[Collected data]
/-- PAGE_PLAN (R455): the next page to plan is checked at its pitch, and its expansions are started; `now` is the fabric cycle. -/
def execPagePlan (now : Nat) (s : State) : Result :=
  match s.page.cfg with
  | none => .next s
  | some c =>
    let s0 := s.reprints
    match s0.plan c s0.page.nextPitch with
    | (i, x) :: _ =>
      let (tau, s1) := s0.lineTime c
      .next (s1.planSheet c i x now tau).2
    | [] => .next s0

/-! ## Admission (R450–R452, R455) -/

/-- Free sheet gauges, lowest first (R458). -/
def State.freeSheetGauges (s : State) (c : PageCfg) : List Nat :=
  ((List.range 16).filter (fun i => c.sheetVg.testBit i && !s.page.sheets.any (fun x => decide (x.gauge = 32 + i)))).map (32 + ·)

/-- The runs of a page at a station (R454): the separation, or its parts around the expansion. -/
def State.runsOf (s : State) (page h : Nat) (pass : Pass) : List Run :=
  let n := match s.dataObj h with
    | some o => o.blockCount
    | none => 0
  let mk := fun (obj first count : Nat) => ({ object := obj, page := page, first := first, count := count, newPage := false, endPage := false } : Run)
  let l := match pass with
    | .expanded e _ =>
      let eh := s.handleAt e.object
      let m := match s.dataObj eh with
        | some o => o.blockCount
        | none => 0
      [mk h 0 e.first, mk eh 0 m, mk h (e.last + 1) (n - (e.last + 1))]
    | _ => [mk h 0 n]
  let l1 := l.filter (fun r => decide (r.count ≠ 0))
  match l1 with
  | [] => []
  | r :: t =>
    let l2 := { r with newPage := true } :: t
    l2.dropLast ++ [{ l2.getLastD r with endPage := true }]

/-- The page is pushed onto the Graver queues of its stations and its runs are posted (R448, R454); where one refuses, it is taken off
all of them again. -/
def State.pushSheet (s : State) (c : PageCfg) (i x : Nat) (l : List (Nat × Nat × Nat × Pass)) : Bool × State :=
  match s.pg i with
  | none => (false, s)
  | some p =>
    let h := s.handleAt i
    let r := l.foldl (fun acc y =>
      if !acc.1 then acc
      else
        let runs := acc.2.runsOf h y.2.2.1 y.2.2.2
        if 8 < (acc.2.decoder y.2.1).runs.length + runs.length then (false, acc.2)
        else
          let r1 := acc.2.pushPage y.2.1 h (c.base p y.1 x) p.lines
          if r1.1 then (true, runs.foldl (fun (t : State) (x : Run) => t.pushRun y.2.1 x) r1.2) else (false, r1.2)) (true, s)
    if r.1 then r else (false, r.2.each (l.map (fun y => y.2.1)) (fun t k => t.pullPage i k))

/-- A page becomes ADMITTED at pitch `x` (R443, R450, R461). -/
def State.admitPage (s : State) (i x : Nat) (isReturn : Bool) (l : List (Nat × Nat × Nat × Pass)) : State :=
  match s.pg i with
  | none => s
  | some p =>
    let s1 := (s.setPg i (some { p with state := pgAdmitted, pitch := some x })).countPage 8
    let s2 := s1.each (List.range p.pitches) (fun t j =>
      { t with page := { t.page with pitches := Tbl.put (fun _ => none) t.page.pitches (x + j) (some ⟨i, isReturn, false⟩) } })
    if l.any (fun y => match y.2.2.2 with
      | .expanded _ _ => true
      | _ => false) then (s2.countPage 12).markPage i 8 0xFF
    else s2

/-- A skipped pitch with its reason (R451). -/
def State.skip (s : State) (reason : Nat) : State :=
  State.countPage { s with page := { s.page with skips := satAdd 32 s.page.skips 1 } } reason

/-- Is every condition of R20 and R450 on the engine met? -/
def State.admissionOpen (s : State) : Bool :=
  (decide (s.eng = engReady) || decide (s.eng = engRunning)) && !s.requestPending && !s.page.jammed && s.readyNow
    && (List.range 6).all (fun k => !(s.station k).enabled || s.on (GRAVER.GUARD_STATUS_LUT_VALID k))

/-- The first reason of R451 that stands before any page is looked at: HOLD, NOT_READY, SHEET. -/
def State.closedFor (s : State) (c : PageCfg) : Option Nat :=
  if s.on DRAMC.TEMP_STATUS_ADMIT_HOLD then some 0
  else if !s.admissionOpen then some 1
  else if s.freeSheetGauges c = [] then some 2
  else none

/-- Does every block pass? -/
def allPass (l : List (Nat × Nat × Nat × Pass)) : Bool := l.all (fun y => y.2.2.2 != .fails)
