/-- GAUGE CMD (R161, R166): the gauge number, then each command whose bit is written as 1. -/
def State.gaugeCmd (s : State) (v : Nat) : State :=
  let n := bits v 0 6
  let s1 := s.setFld GAUGE.CMD_GAUGE n
  let s2 := if v.testBit 8 then s1.after (execResume n s1) else s1
  let s3 := if v.testBit 9 then s2.after (execFlush n s2) else s2
  if v.testBit 10 then s3.after (execPreset n s3) else s3

/-- RGk_SRC (R167): the streams of the busiest hop and the path latency are what link training and the other devices make them. -/
def State.rgSrc (s : State) (k v : Nat) : State :=
  let (crossing, s1) := s.free
  let (lat, s2) := s1.free
  s2.after (execRgSrcWrite k v crossing lat s2)

/-- FIDk_CTRL (R163). -/
def State.fidCtrl (s : State) (k v : Nat) : State :=
  let s1 := s.setFld (GAUGE.FID_CTRL_MARGIN k) (bits v 8 4)
  let s2 := if v.testBit 0 then s1.after (execRestart k s1) else s1
  if v.testBit 1 then s2.after (execAssume k s2) else s2

/-- GAUGE (R180): a field that does not apply to a gauge's kind ignores writes. -/
def State.wGauge (s : State) (a r v : Nat) : State :=
  match slot r 0x100 0x20 64, slot r 0x104 0x20 64, slot r 0x108 0x20 64, slot r 0x10C 0x20 64 with
  | some n, _, _, _ => s.gaugeCfg n v
  | _, some n, _, _ => if isEncoder n || isAux n then s.plain a v else s
  | _, _, some n, _ => if isEncoder n || isAux n || isMains n then s.plain a v else s
  | _, _, _, some n =>
    if isEncoder n || isAux n || isMains n then
      ((if isEncoder n then s.setFld (GAUGE.G_LIMITS_REV_LIMIT n) (bits v 16 8) else s).setFld (GAUGE.G_LIMITS_MIN_RATE n) (bits v 0 16)).stillNow n
    else s
  | _, _, _, _ =>
    match slot r 0x914 0x20 16, slot r 0xB00 0x10 16, slot r 0xD00 0x20 6, slot r 0xE04 0x10 8 with
    | some k, _, _, _ => if v.testBit 0 then s.after (execVgCommit k s) else s
    | _, some k, _, _ => s.rgSrc k v
    | _, _, some k, _ => s.fidCtrl k v
    | _, _, _, some m => s.markDest m v
    | _, _, _, _ => if r = 0x28 then s.gaugeCmd v else s.plain a v

/-- CALENDAR (R181): a write of ARM_GO while a request is busy is discarded and logged, one with both bits is REFUSED. -/
def State.wCalendar (s : State) (a r v : Nat) : State :=
  if r = 0x34 then
    if s.fld CALENDAR.ARM_RESULT_RESULT = 1 then s.logRo a
    else if v % 4 = 1 then s.after (execArmGoArm s)
    else if v % 4 = 2 then s.after (execArmGoDisarm s)
    else if v % 4 = 3 then s.setFld CALENDAR.ARM_RESULT_RESULT 3
    else s
  else if r = 0x48 then s.after (execEntrySel (v % 8192) s)
  else s.plain a v

/-- ST_CTL (R211, R212, R216); a core with both bits takes the halt request alone. -/
def State.stCtl (s : State) (v : Nat) : State :=
  let s1 := s.each (pick 2 (fun m => v.testBit m && !v.testBit (8 + m))) (fun t m => t.runCore (32 + m))
  s1.each (pick 2 (fun m => v.testBit (8 + m))) (fun t m => t.haltRequest (32 + m))

/-- COREn_CTRL (R209–R216): the fields, then HALT_REQ, REINIT, STEP, and RUN without HALT_REQ. -/
def State.coreCtrl (s : State) (n v : Nat) : State :=
  let s1 := ((s.setFld (SCRIBER.CORE_CTRL_CRITICAL n) (bits v 7 1)).setFld (SCRIBER.CORE_CTRL_BREAK_HALT n) (bits v 6 1)).setFld
    (SCRIBER.CORE_CTRL_DISARM_ON_HALT n) (bits v 5 1)
  let s2 := if v.testBit 2 then s1.haltRequest n else s1
  let s3 := if v.testBit 4 then s2.reinitNow n else s2
  let s4 := if v.testBit 3 then s3.after (execCoreStep n s3) else s3
  if v.testBit 1 && !v.testBit 2 then s4.runCore n else s4

/-- SCRIBER (R211–R216). -/
def State.wScriber (s : State) (a r v : Nat) : State :=
  match slot r 0x100 0x20 34, slot r 0x108 0x20 34, slot r 0x114 0x20 34 with
  | some n, _, _ => s.coreCtrl n v
  | _, some n, _ =>
    if (s.core n).halted then s.setCore n { s.core n with pc := BitVec.ofNat 32 (v / 4 * 4) } else s.logRo a
  | _, _, some n => s.after (execDebugRegisterWrite n v s)
  | _, _, _ =>
    match slot r 0x110 0x20 34, slot r 0x118 0x20 34 with
    | some n, _ => s.locked (s.core n).halted a v
    | _, some n => s.locked (s.core n).halted a v
    | _, _ =>
      if r = 0x20 then s.each (pick 32 v.testBit) State.runCore
      else if r = 0x24 then s.each (pick 32 v.testBit) State.haltRequest
      else if r = 0x28 then s.stCtl v
      else s.plain a v

/-- MSIXv_CTRL (R295): the vector's mask. -/
def State.vecCtrl (s : State) (n v : Nat) : State :=
  if v.testBit 0 then s.setFld (INTAKE.MSIX_CTRL_MASK n) 1 else s.unmask n

/-- INTAKE (R286, R287, R291, R294, R295). -/
def State.wIntake (s : State) (a r v : Nat) : State :=
  match slot r 0x300 0x20 16, slot r 0x304 0x20 16, slot r 0x308 0x20 16, slot r 0x30C 0x20 16 with
  | some n, _, _, _ => s.locked (!s.on (INTAKE.SQ_CFG_EN n)) a v
  | _, some n, _, _ => s.locked (!s.on (INTAKE.SQ_CFG_EN n)) a v
  | _, _, some n, _ => s.sqCfgWrite n v
  | _, _, _, some n => s.sqDoorbell n v
  | _, _, _, _ =>
    match slot r 0x500 0x20 16, slot r 0x504 0x20 16, slot r 0x508 0x20 16, slot r 0x50C 0x20 16 with
    | some n, _, _, _ => s.locked (!s.on (INTAKE.CQ_CFG_EN n)) a v
    | _, some n, _, _ => s.locked (!s.on (INTAKE.CQ_CFG_EN n)) a v
    | _, _, some n, _ => s.cqCfgWrite n v
    | _, _, _, some n => (s.setFld (INTAKE.CQ_HEAD_HEAD n) v).irqAgain n
    | _, _, _, _ =>
      match slot r 0x100C 0x10 32, slot r 0x40 4 64 with
      | some n, _ => s.vecCtrl n v
      | _, some _ => (s.plain a v).irqEval
      | _, _ => s.plain a v

/-- DECk_CTRL (R330): ENABLE, then FLUSH. -/
def State.decCtrl (s : State) (k v : Nat) : State :=
  let s1 := s.decEnable k (v.testBit 0)
  if v.testBit 1 then s1.decFlush k else s1

/-- CODEC (R330, R331, R336). -/
def State.wCodec (s : State) (a r v : Nat) : State :=
  match slot r 0x100 0x40 6, slot r 0x104 0x40 6, slot r 0x114 0x40 6, slot r 0x418 0x40 2 with
  | some k, _, _, _ => s.decCtrl k v
  | _, some k, _, _ => s.locked (decide (s.decState k = 0) && !s.on (CODEC.DEC_CTRL_ENABLE k)) a v
  | _, _, some k, _ => if v.testBit 0 then s.after (execRunPush k s) else s
  | _, _, _, some k => if v.testBit 0 then s.encGo k else s
  | _, _, _, _ => if r = 4 then ((s.plain a v).codecGate).startJobs else s.plain a v

/-- DRAMC (R339, R355, R363). -/
def State.wDramc (s : State) (a r v : Nat) : State :=
  if r = 0x20 then s.locked (decide (s.fld DRAMC.TRAIN_STATE = 0) || decide (s.fld DRAMC.TRAIN_STATE = 4)) a v
  else if r = 0x24 then
    let s1 := if v.testBit 8 then s.after (execTrainGo s) else s
    if v.testBit 9 then s1.after (execFullRetrain s1) else s1
  -- the highest of the sources now enabled (R351)
  else if r = 0x28 then let s1 := s.plain a v; s1.each s1.chans State.tempUpdate
  else s.plain a v

/-- PLATE (R366, R562). -/
def State.wPlate (s : State) (a r v : Nat) : State :=
  let s1 := s.plain a v
  if r = 4 then s1.setFld PLATE.STATUS_ENABLED (v % 2) else s1

/-- THAIQ (R545, R546, R562). -/
def State.wThaiq (s : State) (a r v : Nat) : State :=
  if r = 4 then (s.setFld THAIQ.CTRL_FORCE_ARM (bits v 1 1)).thaiqSet (v.testBit 0)
  else if r = 0x20 then s.locked (!s.on THAIQ.CTRL_ENABLE) a v
  else s.plain a v

/-- Zz_CFG (R510, R520, R550): the fields, then ENABLE. -/
def State.zoneCfg (s : State) (z v : Nat) : State :=
  let a := HEARTH.Z_CFG z
  let s1 := s.setReg a (((s.reg a &&& 0x00000009#32) ||| (BitVec.ofNat 32 v &&& 0xFF1FF032#32)) &&& ~~~(BitVec.ofNat 32 v &&& 8#32))
  (s1.zonesFollow).zoneWrite z (v.testBit 0)

/-- HEARTH (R506–R521). -/
def State.wHearth (s : State) (a r v : Nat) : State :=
  match slot r 0x200 0x20 8, slot r 0x204 0x20 8, slot r 0x208 0x20 8 with
  | some z, _, _ => s.zoneCfg z v
  | _, some _, _ => ((s.plain a v).zonesFollow).recheckReady
  | _, _, some _ => ((s.plain a v).zonesFollow).recheckReady
  | _, _, _ => if r = 0x34 then s.tripAck v else s.plain a v

/-- Vn_CFG (R523–R526): the fields, then ENABLE. -/
def State.hvCfg (s : State) (n v : Nat) : State :=
  let a := HV.V_CFG n
  let w := BitVec.ofNat 32 v
  let s1 := s.setReg a (((s.reg a &&& 0x00000081#32) ||| (w &&& 0x0FFFFF66#32)) &&& ~~~(w &&& 0x80#32))
  (s1.hvWrite n (v.testBit 0)).recheckReady

/-- HV (R523–R526, R562). -/
def State.wHv (s : State) (a r v : Nat) : State :=
  match slot r 0x100 0x20 32 with
  | some n => s.hvCfg n v
  | none => if r = 4 then (((s.plain a v).setFld HV.STATUS_ENABLED (v % 2)).hvAll).recheckReady else s.plain a v

/-- Does the bank that holds offset `r` of a Graver's tables take writes (R381)? -/
def State.bankOpen (s : State) (k r : Nat) : Bool :=
  let b := (r - 0x1000) / 0x400
  decide (b ≠ s.fld (GRAVER.BANK_ACTIVE k)) && !(s.on (GRAVER.BANK_PENDING k) && decide (b = s.fld (GRAVER.BANK_NEXT k)))

/-- PAGEQ_CMD (R369, R390). -/
def State.pageqCmd (s : State) (k v : Nat) : State :=
  let s1 := if v.testBit 0 then s.after (execPageqPush k s) else s
  if v.testBit 1 then s1.after (execPageqWithdraw k s1) else s1

/-- GRAVER `k` (R381, R400, R406, R416, R428). -/
def State.wGraver (s : State) (k a r v : Nat) : State :=
  if 0x1000 ≤ r then s.locked (s.bankOpen k r) a v
  else match r with
  | 0x04 => (s.setFld (GRAVER.CTRL_FORCE_ARM k) (bits v 1 1)).stationWrite k (v.testBit 0)
  | 0x20 => s.locked (!s.on (GRAVER.STATUS_ENABLED k)) a v
  | 0x24 => s.locked (!s.on (GRAVER.STATUS_ENABLED k)) a v
  | 0x2C => s.locked (!s.on (GRAVER.STATUS_ENABLED k)) a v
  | 0x34 => s.locked (!s.on (GRAVER.STATUS_ENABLED k)) a v
  | 0x30 => s.bankNext k (bits v 4 1)
  | 0x38 => (s.plain a v).ctrlIdle k
  | 0x44 => if v.testBit 0 then s.after (execCtrlPush k s) else s
  | 0x48 => let s1 := s.plain a v; if v.testBit 16 then s1.after (execCtrlDmaGo k s1) else s1
  | 0x68 => s.pageqCmd k v
  | 0xD4 => let s1 := s.plain a v; if v.testBit 16 then s1.after (execLutBuildGo k s1) else s1
  | 0xDC => (s.plain a v).laserEval k
  | _ => s.plain a v
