end Sys2Proof.Machine
end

- _Instructions to follow_
Exact copies of the lines from the start of the data up to the line holding "def State.freeSheetGauges (s", both included, are all that is needed.

- _Output for this exercise_
/-- PAGE_PLAN (R455): the next page to plan is checked at its pitch, and its expansions are started; `now` is the fabric cycle. -/
def execPagePlan (now : Nat) (s : State) : Result :=
  match s.page.cfg with
  | none => .next s
  | some c =>
    let s0 := s.reprints
    match s0.plan c s0.page.nextPitch with
    | (i, x) :: _ =>
      let (tau, s1) := s0.lineTime c
      .next (s1.planSheet c i x now tau).2
    | [] => .next s0

/-! ## Admission (R450–R452, R455) -/

/-- Free sheet gauges, lowest first (R458). -/
def State.freeSheetGauges (s : State) (c : PageCfg) : List Nat :=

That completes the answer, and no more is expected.